• EXERCISE PROMPT
Write only how many lines of the listing below include the string "streamAddrs".

• INPUT DATA

-- ==== Sys2Proof/Machine/Paths.lean ====
section
/-! DEFINITION. The lifecycle of the path objects: DECLARE, BIND with every check, ARM, DISARM, UNBIND, UNDECLARE
(spec/03_control_kcp.md R118 to R123, and the BIND rules of the chapters that define the objects). -/

namespace Sys2Proof.Machine

/-! ## Binding registers -/

/-- The contexts whose staged DEC_CTX_CFG names stream st with ENABLE 1 (spec/05_decode.md R165). -/
def State.contextsNaming (s : State) (st : Nat) : List Nat :=
  (upto 0 4).filter (fun c => s.getNext (F.DEC_CTX_CFG_ENABLE c) == 1 && s.getNext (F.DEC_CTX_CFG_STREAM_ID c) == st)

/-- The registers of decode context c (R166). -/
def contextAddrs (c : Nat) : List Nat := [R.DEC_CTX_CFG c, R.DEC_CTX_SLOTS c, R.DEC_CTX_RATE c, R.DEC_CTX_FILL c]

/-- The contexts whose registers belong to stream st: the staged DEC_CTX_CFG names it (spec/05_decode.md R166). -/
def State.contextsOwned (s : State) (st : Nat) : List Nat :=
  (upto 0 4).filter (fun c => s.getNext (F.DEC_CTX_CFG_STREAM_ID c) == st)

/-- The registers of stream st (spec/04_ethernet_ingest.md R159). -/
def streamAddrs (st : Nat) : List Nat := [R.STRM_CFG st, R.STRM_POOL st, R.STRM_TIMING st, R.STRM_RATE st]

/-- The binding registers of an object: those its chapter accepts only while it is DECLARED or BOUND (R121); those of a
stream's decode context apart. -/
def bindAddrs (kind id : Nat) : List Nat :=
  if kind = 1 then streamAddrs id
  else if kind = 2 then
    [R.CARD_LYR_SRC id, R.CARD_LYR_ORIGIN id, R.CARD_LYR_SIZE id, R.CARD_LYR_SEAM id] ++ (upto 0 68).map (R.CARD_KVD id)
  else if kind = 3 then
    [R.CARD_OV_BIND id, R.OV_FMT id, R.OV_POOL id, R.OV_SIZE id, R.OV_PITCH id, R.OV_BUF0 id, R.OV_BUF1 id]
  else if kind = 5 then
    [R.ENC_CFG, R.ENC_SIZE, R.ENC_TX, R.ENC_POOL, R.ENC_DST_MAC_LO, R.ENC_DST_MAC_HI, R.ENC_DST_IP4, R.ENC_DST_UDP]
  else []

/-- The staged registers of an object that a fence takes when it joins (R121, spec/06_carding.md R206). -/
def joinAddrs (kind id : Nat) : List Nat :=
  if kind = 2 then bindAddrs 2 id ++ [R.CARD_LYR_PARAM id, R.CARD_LYR_FILL id]
  else if kind = 3 then bindAddrs 3 id ++ [R.CARD_OV_POS id, R.CARD_OV_DEPTH id, R.OV_FRONT id, R.OV_CONST id]
  else if kind = 4 then [R.PQ_CFG, R.PQ_PIPE]
  else if kind = 5 then bindAddrs 5 0 ++ (upto 0 4).map R.ENC_VIEW ++ [R.ENC_RC, R.ENC_BITRATE, R.ENC_PACE]
  else []

/-- The words a BIND takes: staged, else in force; for a CODED stream with those of its context. -/
def State.nextBinding (s : State) (kind id : Nat) : Tab (Option Word) :=
  let as := bindAddrs kind id ++
    (if kind = 1 ∧ s.getNext (F.STRM_CFG_KIND id) = 1 then (s.contextsNaming id).flatMap contextAddrs else [])
  as.foldl (fun t a => tabInsert t a (some (s.nextWord a))) []

/-- The objects whose binding a write at address a belongs to: a context's register belongs to the streams that the
staged and the binding words of the context name. -/
def State.bindOwners (s : State) (a : Nat) : List (Nat × Nat) :=
  let c := (a - 0x200100) / 0x40
  if c < 4 ∧ (contextAddrs c).contains a then
    (upto 0 64).filter (fun st => s.getNext (F.DEC_CTX_CFG_STREAM_ID c) == st || s.boundContext st == some c)
      |>.map (fun st => (1, st))
  else match s.ownerOf a with
    | some (k, i) => if (bindAddrs k i).contains a then [(k, i)] else []
    | none => []

/-- A binding register has been written since the DECLARE or the BIND of its object (R121, R122), also where the batch that
wrote it has armed the object meanwhile. -/
def noteWritten (a : Nat) (s : State) : State :=
  (s.bindOwners a).foldl (fun s o =>
    let p := s.path o.1 o.2
    if p.state = 0 then s else s.setPath o.1 o.2 { p with written := decide (2 ≤ p.state), touched := true }) s

/-! ## Names (R121, R122) -/

/-- A field of an object's binding: as BIND took it, or, of a DECLARED object, as its registers stand. -/
def State.nameField (s : State) (kind id : Nat) (f : Field) : Nat :=
  if (s.path kind id).state < 2 then s.getNext f else s.bindField kind id f

/-- The objects that an object names which is not UNDECLARED (R121, R122): a BOUND or ARMED object by its binding, a DECLARED
one by its binding registers once one of them has been written. -/
def State.names (s : State) (kind id : Nat) : List (Nat × Nat) :=
  let p := s.path kind id
  if p.state = 0 ∨ (p.state = 1 ∧ ¬ p.touched) then []
  else if kind = 2 then [(1, s.nameField 2 id (F.CARD_LYR_SRC_STREAM_ID id))]
  else if kind = 3 then
    (2, s.nameField 3 id (F.CARD_OV_BIND_LAYER id)) ::
    (if s.nameField 3 id (F.OV_FMT_SOURCE id) = 1 then [(1, s.nameField 3 id (F.OV_FMT_STREAM_ID id))] else [])
  else if kind = 5 then [(4, 0)]
  else []

/-- Every object, by KIND and ID (R118). -/
def allObjects : List (Nat × Nat) := [1, 2, 3, 4, 5].flatMap (fun k => (pathIds k).map (fun i => (k, i)))

/-- The objects whose binding names an object. -/
def State.namers (s : State) (kind id : Nat) : List (Nat × Nat) :=
  allObjects.filter (fun o => (s.names o.1 o.2).contains (kind, id))

/-- Objects in the reverse of the order in which they were armed. -/
def State.byArming (s : State) (os : List (Nat × Nat)) : List (Nat × Nat) :=
  os.foldl (fun acc o =>
    acc.takeWhile (fun p => decide ((s.path o.1 o.2).order < (s.path p.1 p.2).order)) ++
    o :: acc.dropWhile (fun p => decide ((s.path o.1 o.2).order < (s.path p.1 p.2).order))) []

/-! ## The mode gate (R123; spec/18_modes_power_thermal.md R512) -/

/-- ARM of a kind is permitted in a mode: sub is the KIND of a stream or the KV_COUNT of a layer. -/
def armPermitted (mode kind sub : Nat) : Bool :=
  if displayMode mode && mode != 0x8 then kind != 1 || sub != 5
  else if mode = 0xA then true
  else if mode = 0x4 then kind == 4 || kind == 5 || (kind == 1 && sub == 3) || (kind == 2 && sub == 0)
  else if mode = 0x8 then kind == 4 || kind == 5 || (kind == 1 && (sub == 3 || sub == 4)) || (kind == 2 && sub == 0)
  else false

/-- The stream KIND or KV_COUNT of an object's binding. -/
def State.boundSub (s : State) (kind id : Nat) : Nat :=
  if kind = 1 then s.streamKind id else if kind = 2 then s.layerViews id else 0

/-- The stream KIND or KV_COUNT that an ARM would take. -/
def State.armSub (s : State) (kind id : Nat) : Nat :=
  if 2 ≤ (s.path kind id).state ∧ ¬ (s.path kind id).written then s.boundSub kind id
  else if kind = 1 then s.getNext (F.STRM_CFG_KIND id)
  else if kind = 2 then slice (s.nextWord (R.CARD_KVD id 0)).toNat 23 16
  else 0

/-! ## Small parts of the checks -/

/-- A check: its status where the condition holds. -/
def failIf (bad : Bool) (st : Status) : Option Status := if bad then some st else none

/-- The first failure of a list of checks. -/
def firstFailure (l : List (Option Status)) : Option Status := l.findSome? id

/-- A pool exists and has a kind (R120, check 1). -/
def State.poolIs (s : State) (id kind : Nat) : Bool :=
  match s.pool id with
  | some p => p.kind == kind
  | none => false

/-- A pool holds a number of bytes (R120, check 2). -/
def State.poolHolds (s : State) (id bytes : Nat) : Bool :=
  match s.pool id with
  | some p => decide (bytes ≤ poolBytes p)
  | none => false

/-- The endpoint of the HBM stack that a pool lies in (spec/02_structure_cukar.md R73). -/
def State.poolEndpoint (s : State) (id : Nat) : Nat :=
  match s.pool id with
  | some p => if p.base < 12288 then 0x24 else 0x25
  | none => 0x24

/-- The image gives a route (R73). -/
def State.hasRoute (s : State) (src dst : Nat) : Bool :=
  match s.struct.image with
  | some i => i.routes.any (fun r => r.src == src && r.dst == dst)
  | none => false

/-- Every region with a working block of a role, over all of which work is spread (spec/02_structure_cukar.md R60), has a
route from an endpoint. -/
def State.routeToRole (s : State) (src role : Nat) : Bool := (s.workers role).all (fun k => s.hasRoute src (k / 4))

/-- Every region with a working block of a role has a route to an endpoint. -/
def State.routeFromRole (s : State) (role dst : Nat) : Bool := (s.workers role).all (fun k => s.hasRoute (k / 4) dst)

/-- A working block of a role exists (R120, check 4). -/
def State.hasRole (s : State) (role : Nat) : Bool := !(s.workers role).isEmpty

/-- The objects of a kind, one apart, that are BOUND or ARMED. -/
def State.boundOthers (s : State) (kind id : Nat) : List Nat :=
  (pathIds kind).filter (fun i => i != id && decide (2 ≤ (s.path kind i).state))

• RESPONSE BELOW
2